The shift toward open-source AI models reflects a maturing market reality. After an initial wave of AI adoption driven by hype and rapid advances in large language models, many organizations are now entering a pragmatic phase where return on investment takes precedence over simply deploying the most advanced technology. The article shows this is not merely a preference but a necessity born from concrete cost pressures: high-profile examples of runaway spending demonstrate that token-based billing from proprietary models can quickly spiral out of control, especially at scale.

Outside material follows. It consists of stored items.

/-- Row 2x of the opcode map of R123; `lo` is the low nibble of the opcode. -/
def decodeRow2 (lo : Nat) (b1 b2 : Byte) : Instr :=
  match lo with
  | 0x0 => .jsr b1 b2
  | 0x1 => .andInx b1
  | 0x2 => .unmapped22
  | 0x3 => .unmapped23
  | 0x4 => .bitZp b1
  | 0x5 => .andZp b1
  | 0x6 => .rolZp b1
  | 0x7 => .unmapped27
  | 0x8 => .plp
  | 0x9 => .andImm b1
  | 0xA => .rolAcc
  | 0xB => .unmapped2B
  | 0xC => .bitAbs b1 b2
  | 0xD => .andAbs b1 b2
  | 0xE => .rolAbs b1 b2
  | _ => .unmapped2F

/-- Row 3x of the opcode map of R123; `lo` is the low nibble of the opcode. -/
def decodeRow3 (lo : Nat) (b1 b2 : Byte) : Instr :=
  match lo with
  | 0x0 => .bmi b1
  | 0x1 => .andIny b1
  | 0x2 => .unmapped32
  | 0x3 => .unmapped33
  | 0x4 => .unmapped34
  | 0x5 => .andZpx b1
  | 0x6 => .rolZpx b1
  | 0x7 => .unmapped37
  | 0x8 => .sec
  | 0x9 => .andAby b1 b2
  | 0xA => .unmapped3A
  | 0xB => .unmapped3B
  | 0xC => .unmapped3C
  | 0xD => .andAbx b1 b2
  | 0xE => .rolAbx b1 b2
  | _ => .unmapped3F

/-- Row 4x of the opcode map of R123; `lo` is the low nibble of the opcode. -/
def decodeRow4 (lo : Nat) (b1 b2 : Byte) : Instr :=
  match lo with
  | 0x0 => .rti
  | 0x1 => .eorInx b1
  | 0x2 => .unmapped42
  | 0x3 => .unmapped43
  | 0x4 => .unmapped44
  | 0x5 => .eorZp b1
  | 0x6 => .lsrZp b1
  | 0x7 => .unmapped47
  | 0x8 => .pha
  | 0x9 => .eorImm b1
  | 0xA => .lsrAcc
  | 0xB => .unmapped4B
  | 0xC => .jmpAbs b1 b2
  | 0xD => .eorAbs b1 b2
  | 0xE => .lsrAbs b1 b2
  | _ => .unmapped4F

/-- Row 5x of the opcode map of R123; `lo` is the low nibble of the opcode. -/
def decodeRow5 (lo : Nat) (b1 b2 : Byte) : Instr :=
  match lo with
  | 0x0 => .bvc b1
  | 0x1 => .eorIny b1
  | 0x2 => .unmapped52
  | 0x3 => .unmapped53
  | 0x4 => .unmapped54
  | 0x5 => .eorZpx b1
  | 0x6 => .lsrZpx b1
  | 0x7 => .unmapped57
  | 0x8 => .cli
  | 0x9 => .eorAby b1 b2
  | 0xA => .unmapped5A
  | 0xB => .unmapped5B
  | 0xC => .unmapped5C
  | 0xD => .eorAbx b1 b2
  | 0xE => .lsrAbx b1 b2
  | _ => .unmapped5F

/-- Row 6x of the opcode map of R123; `lo` is the low nibble of the opcode. -/
def decodeRow6 (lo : Nat) (b1 b2 : Byte) : Instr :=
  match lo with
  | 0x0 => .rts
  | 0x1 => .adcInx b1
  | 0x2 => .unmapped62
  | 0x3 => .unmapped63
  | 0x4 => .unmapped64
  | 0x5 => .adcZp b1
  | 0x6 => .rorZp b1
  | 0x7 => .unmapped67
  | 0x8 => .pla
  | 0x9 => .adcImm b1
  | 0xA => .rorAcc
  | 0xB => .unmapped6B
  | 0xC => .jmpInd b1 b2
  | 0xD => .adcAbs b1 b2
  | 0xE => .rorAbs b1 b2
  | _ => .unmapped6F

/-- Row 7x of the opcode map of R123; `lo` is the low nibble of the opcode. -/
def decodeRow7 (lo : Nat) (b1 b2 : Byte) : Instr :=
  match lo with
  | 0x0 => .bvs b1
  | 0x1 => .adcIny b1
  | 0x2 => .unmapped72
  | 0x3 => .unmapped73
  | 0x4 => .unmapped74
  | 0x5 => .adcZpx b1
  | 0x6 => .rorZpx b1
  | 0x7 => .unmapped77
  | 0x8 => .sei
  | 0x9 => .adcAby b1 b2
  | 0xA => .unmapped7A
  | 0xB => .unmapped7B
  | 0xC => .unmapped7C
  | 0xD => .adcAbx b1 b2
  | 0xE => .rorAbx b1 b2
  | _ => .unmapped7F

/-- Row 8x of the opcode map of R123; `lo` is the low nibble of the opcode. -/
def decodeRow8 (lo : Nat) (b1 b2 : Byte) : Instr :=
  match lo with
  | 0x0 => .unmapped80
  | 0x1 => .staInx b1
  | 0x2 => .unmapped82
  | 0x3 => .unmapped83
  | 0x4 => .styZp b1
  | 0x5 => .staZp b1
  | 0x6 => .stxZp b1
  | 0x7 => .unmapped87
  | 0x8 => .dey
  | 0x9 => .unmapped89
  | 0xA => .txa
  | 0xB => .unmapped8B
  | 0xC => .styAbs b1 b2
  | 0xD => .staAbs b1 b2
  | 0xE => .stxAbs b1 b2
  | _ => .unmapped8F

/-- Row 9x of the opcode map of R123; `lo` is the low nibble of the opcode. -/
def decodeRow9 (lo : Nat) (b1 b2 : Byte) : Instr :=
  match lo with
  | 0x0 => .bcc b1
  | 0x1 => .staIny b1
  | 0x2 => .unmapped92
  | 0x3 => .unmapped93
  | 0x4 => .styZpx b1
  | 0x5 => .staZpx b1
  | 0x6 => .stxZpy b1
  | 0x7 => .unmapped97
  | 0x8 => .tya
  | 0x9 => .staAby b1 b2
  | 0xA => .txs
  | 0xB => .unmapped9B
  | 0xC => .unmapped9C
  | 0xD => .staAbx b1 b2
  | 0xE => .unmapped9E
  | _ => .unmapped9F
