-- ==== Sys2Proof/Machine/Step.lean ====
section
/-! DEFINITION. One step: one whole instruction or pseudo-instruction, from a cycle-0 boundary to the next, where R179 of
40_sequencer.md lets it be taken as one; in every other state one tick (Machine/Tick.lean), the normative level (R13). -/

namespace Sys2Proof.Machine

/-- From a cycle-0 boundary of a system that R179 covers: the opcode fetch and the selection of cycle 0, then the meaning of
what was selected. From any other state: one tick. -/
def step (s : State) : Host.Outcome State Fault Refusal :=
  if s.instructionLevel then
    match s.cycleZero.selected with
    | some i => exec i s.cycleZero
    | none => .refused .noMicroStep
  else s.checkedTick

/-- The state with an opcode-table row's bits made the next instruction: its bytes stored where the next opcode fetch
reads, nothing pending; for the selector code of a pseudo-instruction, its request made pending (log entries 7 and 8). -/
def State.withFetchWord (s : State) (nbits w : Nat) : State :=
  match tableSelector nbits w with
  | some sel => s.request sel
  | none =>
    let v := w % 2 ^ nbits
    s.placeProgram [tableByte v 0, tableByte v 1, tableByte v 2]

end Sys2Proof.Machine
end

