-- ==== Sys2Proof/Certificates/Slice0/Obligations.lean ====
section
/-! DEFINITION. The statements for the provers. In the instruction statements `Retires s t n regs` says what a completed
instruction leaves in every register and in the sequencer, after `n` clock cycles; `KeepsMemory s t` that no byte of any
memory device changed; `Stores s t l` that exactly the write bus cycles `l` reached memory, every other address of a plain
RAM reading as before; `transactions i s` is the ordered list of bus transactions after the opcode fetch.

Statements of basis `derived` rest in part on what spec/92_eei_decisions.md marks as the spec's own choice, and name it: in
every instruction statement the opcode values, mnemonics and operand modes are D1, the bus cycles and their count D12, the
status layout D2, the stack page D4, address wrap-around D28; what is more is named at the statement. -/

open Sys2Proof Sys2Proof.Machine

/-! ### The state after reset, one step, the invariant -/

/-- The reset state holds the values of R51 and R420. The clauses on `tmp`, the output registers and the trackers that the
spec's boot run does not fix are the model's choice (log entries 3 and 4) and are not part of this statement. -/
def Obligations.ResetStateHoldsResetValues : Prop :=
  State.reset.regs = { a := 0, x := 0, y := 0, sp := 0xFF, p := 0x30, pc := State.reset.peek16 Config.default.resetVector } ∧
    State.reset.cfg = Config.default ∧ State.reset.cpu.resPend = false ∧ State.reset.cpu.cyc = 0 ∧
    State.reset.cpu.paddr = State.reset.cpu.pc ∧ State.reset.cpu.prw = true ∧ State.reset.cpu.psync = true ∧
    State.reset.cpu.ir = Config.selReset ∧
    State.reset.cpu.tl = State.reset.peek Config.default.resetVector ∧
    State.reset.cpu.dbuf = State.reset.peek (Config.default.resetVector + 1)

/-- The reset state satisfies the invariant. -/
def Obligations.ResetStateSatisfiesInvariant : Prop :=
  State.reset.inv = true

/-- Every step from a state of the invariant that answers a next state answers one of the invariant: a boundary of R179
again, on a platform R8 and R80 allow, with the last write stored (R92), buses and arrays well-formed (R53, R54) and
`P[5:4]` = 11 (R39) (choices: that this is the right invariant is the model's inference from R179). -/
def Obligations.StepKeepsInvariant : Prop :=
  ∀ s t : State, s.inv = true → step s = .next t → t.inv = true

/-- Nothing halts the machine. From a state of the invariant a step answers a next state, unless it runs ADC or SBC while
`P.D` = 1 (R224). From a state of an allowed system to which R179 does not apply a step is one tick (R13), every tick
completes (R73, R369) but for an ADC or SBC that meets `P.D` = 1, and leaves `CYC` within the selected sequence (R45); an
evaluation order or a data width that U18 and U7 leave to refusal is refused (choices: D20, D26; that the instruction level
may stand for the ticks, and a tick for a step elsewhere, is log entry 1). -/
def Obligations.MachineStopsOnlyInDecimalMode : Prop :=
  (∀ s : State, s.inv = true →
    Continues s ∨
      (step s = .refused .decimalMode ∧ getFlag .d s.cpu.p = true ∧
        ∃ i, s.cycleZero.selected = some i ∧ readsDecimal i = true)) ∧
  (∀ s : State, s.instructionLevel = false → s.evalOrderOk = true → s.mems.all MemDevice.widthOk = true →
    step s = s.tick) ∧
  (∀ s : State, s.evalOrderOk = true → s.sequencerOk = true →
    (∃ t, s.tick = .next t ∧ t.sequencerOk = true) ∨
      (s.tick = .refused .decimalMode ∧ getFlag .d s.cpu.p = true ∧ s.cpu.cyc ≠ 0 ∧
        ∃ i, decodeSelector s.cfg s.cpu.ir 0 0 = some i ∧ readsDecimal i = true)) ∧
  (∀ s : State, s.evalOrderOk = false → step s = .refused .evalOrder) ∧
  (∀ s : State, s.evalOrderOk = true → s.mems.all MemDevice.widthOk = false → step s = .refused .dataWidth)

/-- When nothing is pending and the bytes at `PC` decode to `i`, a step is cycle 0 followed by `i`: the registers and memory
are those at the boundary, `IR` holds the opcode, and what the step answers is what `exec` answers. -/
def Obligations.StepRunsTheDecodedInstruction : Prop :=
  ∀ (s : State) (i : Instr) (rest : List Byte),
    s.instructionLevel = true → s.cfg.optable = [] →
    s.clockCycle.cpu.resPend = false → s.clockCycle.cpu.nmiPend = false → s.clockCycle.cpu.irqPend = false →
    decode [s.peek s.cpu.pc, s.peek (s.cpu.pc + 1), s.peek (s.cpu.pc + 2)] = .ok (i, rest) →
    step s = exec i s.cycleZero ∧
      s.cycleZero.regs = s.regs ∧ s.cycleZero.cpu.ir = (s.peek s.cpu.pc).setWidth 9 ∧ s.cycleZero.cpu.cyc = 0 ∧
      KeepsMemory s s.cycleZero ∧ s.cycleZero.cfg = s.cfg ∧
      s.cycleZero.inputs = s.inputs.drop (2 * s.cfg.clkDiv)

/-- The arbiter at cycle 0 (R364, R157): reset, then NMI, then IRQ, then the byte just fetched; the losers stay pending, at a
rising edge with `CYC` other than 0 nothing is selected, and an NMI that a RESET passed over is selected right after it
(choices: the selector codes are D23; that one step is one whole instruction, which clauses 2 and 4 rest on, is R179's
derivation and log entry 1). -/
def Obligations.ArbiterSelectsByPriority : Prop :=
  (∀ c : Cpu,
    (c.resPend = true → c.dispatch.ir = Config.selReset) ∧
    (c.resPend = false → c.nmiPend = true → c.dispatch.ir = Config.selNmi) ∧
    (c.resPend = false → c.nmiPend = false → c.irqPend = true → c.dispatch.ir = Config.selIrq) ∧
    (c.resPend = false → c.nmiPend = false → c.irqPend = false → c.dispatch.ir = c.dbuf.setWidth 9) ∧
    c.dispatch.resPend = c.resPend ∧ c.dispatch.nmiPend = c.nmiPend ∧ c.dispatch.irqPend = c.irqPend) ∧
  (∀ s : State, s.instructionLevel = true →
    (s.clockCycle.cpu.resPend = true → step s = exec .reset s.cycleZero) ∧
    (s.clockCycle.cpu.resPend = false → s.clockCycle.cpu.nmiPend = true → step s = exec .nmi s.cycleZero) ∧
    (s.clockCycle.cpu.resPend = false → s.clockCycle.cpu.nmiPend = false → s.clockCycle.cpu.irqPend = true →
      step s = exec .irq s.cycleZero)) ∧
  (∀ (cfg : Config) (v : Byte) (c c' : Cpu), c.cyc ≠ 0 →
    (c.risingEdge cfg v = .more c' ∨ c.risingEdge cfg v = .retired c') → c'.ir = c.ir) ∧
  (∀ s t : State, exec .reset s = .next t → s.cpu.nmiPend = true →
    t.cpu.nmiPend = true ∧ (t.clockCycle.cpu.resPend = false → t.cycleZero.cpu.ir = Config.selNmi))

/-! ### Loads and stores -/

/-- LDA in its eight forms (R200). -/
def Obligations.LdaLoadsAccumulator : Prop :=
  ∀ (s : State) (b1 b2 : Byte), ∀ f ∈ formsLda b1 b2, decodeOpcode f.opcode b1 b2 = f.instr ∧
    ∃ t, exec f.instr s = .next t ∧
      Retires s t f.operand.cycles
        { s.regs with
          a := f.operand.value s
          p := withNZ (f.operand.value s) s.cpu.p
          pc := s.cpu.pc + f.operand.length } ∧
      KeepsMemory s t ∧ transactions f.instr s = f.operand.loadReads s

Transparency and trust are emerging as equally important decision drivers, particularly in regulated and mission-critical sectors. Vogels emphasized that in healthcare, government, and humanitarian work, understanding how an AI system was trained and how it makes decisions can be as important as raw performance. Open-source models align better with this need because they allow developers to inspect and modify code and fine-tune models on their own data—though the article notes that even most open-weight providers do not fully reveal all training data. Amazon's launch of a tool connecting scientific datasets to AI assistants signals how the company is positioning itself to serve this demand: by lowering technical barriers for researchers and accelerating discovery in fields like climate science and public health, the company is supporting the broader ecosystem shift toward practical, cost-conscious, and transparent AI deployment.

FAQ

Why are companies moving away from proprietary AI models?
Cost is the primary driver. Stories of runaway AI bills—such as Uber burning through its entire 2026 AI budget in four months and another company spending half a billion dollars in a single month—have made executives skittish about building systems on expensive models that bill by the token. Open-source models, though requiring users to pay for their own cloud infrastructure, often work out cheaper than proprietary models when deployed at scale.
Do companies really need the most advanced AI models?
According to Werner Vogels, the answer is no. He stated that companies need to scrutinize not just what AI can do but what it costs to deploy and maintain, and that cost must be a core part of architecture decisions. Organizations are entering a more pragmatic phase focused on return on investment rather than simply deploying the biggest, highest-end models.
What new tool did Amazon launch at the summit?
Amazon launched an open-source AI tool that connects the AWS Registry of Open Data—home to more than 1,100 datasets from organizations including NASA, NOAA, and the NIH—to AI assistants. The tool allows users to search for relevant scientific datasets using natural language queries rather than navigating complex data catalogs, aiming to accelerate research in fields such as climate science and public health.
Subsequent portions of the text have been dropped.